What it is not is a substitute for the diagnostic work, the proactive observation, and the calibrated pressure that a skilled human tutor provides.
There is a significant difference between:
“I work with a tutor, and I use AI tools between sessions to reinforce what we covered.”
and:
“AI is my tutor.”
The first is a sensible combination. The second puts the entire burden of recognizing weaknesses, diagnosing misconceptions, resisting shortcuts, and creating accountability on the student — which is precisely the work they most need help with.
What Parents Should Watch For
If your student is using AI for school or test preparation, do not just ask: “Are you using it?”
Ask: “How are you using it?”
There is a significant difference between:
“Solve this SAT problem.”
and:
“Don’t give me the answer. Ask me questions that help me figure out where my reasoning went wrong.”
Between:
“Explain this concept.”
and:
“Make me explain this concept back to you, then challenge anything I don’t fully understand.”

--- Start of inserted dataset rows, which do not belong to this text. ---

-- ==== Sys2Proof/Tests/Slice0.lean ====
section
/-! SUPPORT. Tests on fixed values: decoding of words written out from the spec, well-formedness, and steps on the vectors of 95_test_vectors.md. -/
namespace Sys2Proof.Tests
open Sys2Proof Sys2Proof.Machine

set_option Elab.async false

/-- The parameters of 95_test_vectors.md: LMEM_SIZE 4096, SCRATCH_SIZE 2^20, ARCHIVE_MAGIC "MMMM". -/
def testParams : Params := ⟨4095, 0x100000, 0x4D4D4D4D, 0x10000, 0x20000, .little⟩

/-- The state after reset with those parameters, no unspecified internal state, and LMEM given at address 0. -/
def start (mem : List Byte) : State :=
  { State.reset with params := testParams, internals := default, lmem := memWrite 4096 [] 0 mem }

/-- Operand registers for a command. -/
def regsFor (srcAddr srcLen dstAddr dstCap : Word) : Regs :=
  { Regs.reset with srcAddr := srcAddr, srcLen := srcLen, dstAddr := dstAddr, dstCap := dstCap, busy := true }

/-- The state a command starts from. -/
def ready (mem : List Byte) (r : Regs) : State := { start mem with regs := r }

/-- The next state, or the state itself where there is none. -/
def after (o : Host.Outcome State Fault Refusal) (s : State) : State :=
  match o with
  | .next t => t
  | _ => s

/-- STATUS, ERR_INFO, OUT_LEN and the primary output after an instruction. -/
def outcome (i : Instr) (s : State) : Word × Word × Word × List Byte :=
  let t := after (exec i s) s
  (statusWord t.regs, t.regs.errInfo, t.regs.outLen, memRead t ⟨t.regs.dstAddr.toNat, t.regs.outLen.toNat⟩)

/-- The error of a result. -/
def errOf {α : Type} : Except CmdError α → Option CmdError
  | .ok _ => none
  | .error e => some e

/-! ### Decoding, from the spec's encodings -/

/-- R92 -/
theorem test_decode_nop : decode (.command 0x00000000) = .ok .nop := rfl

/-- R92 -/
theorem test_decode_lzssCompress : decode (.command 0x00000001) = .ok .lzssCompress := rfl

/-- R92 -/
theorem test_decode_lzssDecompress : decode (.command 0x00000002) = .ok .lzssDecompress := rfl

/-- R92 -/
theorem test_decode_huffEncode : decode (.command 0x00000003) = .ok .huffEncode := rfl

/-- R92 -/
theorem test_decode_huffDecode : decode (.command 0x00000004) = .ok .huffDecode := rfl

/-- R92 -/
theorem test_decode_pack : decode (.command 0x00000005) = .ok .pack := rfl

/-- R92 -/
theorem test_decode_unpack : decode (.command 0x00000006) = .ok .unpack := rfl

/-- R92 -/
theorem test_decode_contWrite : decode (.command 0x00000007) = .ok .contWrite := rfl

/-- R92 -/
theorem test_decode_contRead : decode (.command 0x00000008) = .ok .contRead := rfl

/-- R92 -/
theorem test_decode_crc32 : decode (.command 0x00000009) = .ok .crc32 := rfl

/-- R93 -/
theorem test_decode_reservedCmdA : decode (.command 0x0000000A) = .ok .reservedCmdA := rfl

/-- R93 -/
theorem test_decode_reservedCmdB : decode (.command 0x0000000B) = .ok .reservedCmdB := rfl

/-- R93 -/
theorem test_decode_reservedCmdC : decode (.command 0x0000000C) = .ok .reservedCmdC := rfl

/-- R93 -/
theorem test_decode_reservedCmdD : decode (.command 0x0000000D) = .ok .reservedCmdD := rfl

/-- R93 -/
theorem test_decode_reservedCmdE : decode (.command 0x0000000E) = .ok .reservedCmdE := rfl

/-- R93 -/
theorem test_decode_reservedCmdF : decode (.command 0x0000000F) = .ok .reservedCmdF := rfl

/-- R91: bits 31:4 are never decoded. -/
theorem test_decode_reservedBitsIgnored : decode (.command 0xFFFFFFF6) = .ok .unpack := rfl

/-- R95 -/
theorem test_decode_lit : decode (.token [0x00, 0x7F, 0x55]) = .ok (.lit 0x7F) := rfl

/-- R96, R175: MATCH(4095, 3). -/
theorem test_decode_match : decode (.token [0x01, 0xFF, 0xF0]) = .ok (.matchToken 4095 0) := rfl

/-- R96, R175: MATCH(4, 18). -/
theorem test_decode_match_length : decode (.token [0x01, 0x00, 0x4F]) = .ok (.matchToken 4 15) := rfl

/-- R97 -/
theorem test_decode_tag02 : decode (.token [0x03]) = .ok (.reservedTag02 1) := rfl

/-- R97 -/
theorem test_decode_tag04 : decode (.token [0x06]) = .ok (.reservedTag04 2) := rfl

/-- R97 -/
theorem test_decode_tag08 : decode (.token [0x0D]) = .ok (.reservedTag08 5) := rfl

/-- R97 -/
theorem test_decode_tag10 : decode (.token [0x1A]) = .ok (.reservedTag10 10) := rfl

/-- R97 -/
theorem test_decode_tag20 : decode (.token [0x2B]) = .ok (.reservedTag20 11) := rfl

/-- R97 -/
theorem test_decode_tag40 : decode (.token [0x7F]) = .ok (.reservedTag40 63) := rfl

/-- R97 -/
theorem test_decode_tag80 : decode (.token [0x80]) = .ok (.reservedTag80 0) := rfl

/-- R182 -/
theorem test_decode_token_cutShort : decode (.token [0x01, 0x00]) = .error .tokenCutShort := rfl

/-- R104, R105, R244 -/
theorem test_decode_ihdr : (decode (.chunk [0x00, 0x00, 0x00, 0x0D, 0x49, 0x48, 0x44, 0x52, 0x00, 0x00, 0x00, 0x01, 0x00, 0x00, 0x00, 0x01, 0x08, 0x02, 0x01, 0x00, 0x00, 0x91, 0xB5, 0x39, 0xE9])).toOption =
    some (.chunkIhdr [0x00, 0x00, 0x00, 0x01, 0x00, 0x00, 0x00, 0x01, 0x08, 0x02, 0x01, 0x00, 0x00] 0x91B539E9) := by decide +kernel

One creates dependence. The other can build genuine capability.
The distinction matters even more for PSAT, SAT, and ACT preparation — where the student will ultimately sit alone in a room with no AI, no hints, and a clock running.
Final Thought
The NBER study is a useful reality check for families evaluating their options.
Students with access to an AI tutor did improve. But the gains looked similar to those from structured practice without AI, and most students rarely engaged the tutor deeply enough for conversational tutoring to explain much of the improvement.
The technology was there. The missing ingredient was the interaction.
That is something skilled tutors have understood for a long time. Learning does not happen because someone — or something — knows the answer. Learning happens because the student is made to think.
AI tools can play a supporting role in that process.
But for students chasing exceptional SAT and ACT results, the tutor running the process should be a person who can watch, diagnose, challenge, and adapt — not a system waiting to be asked the right question.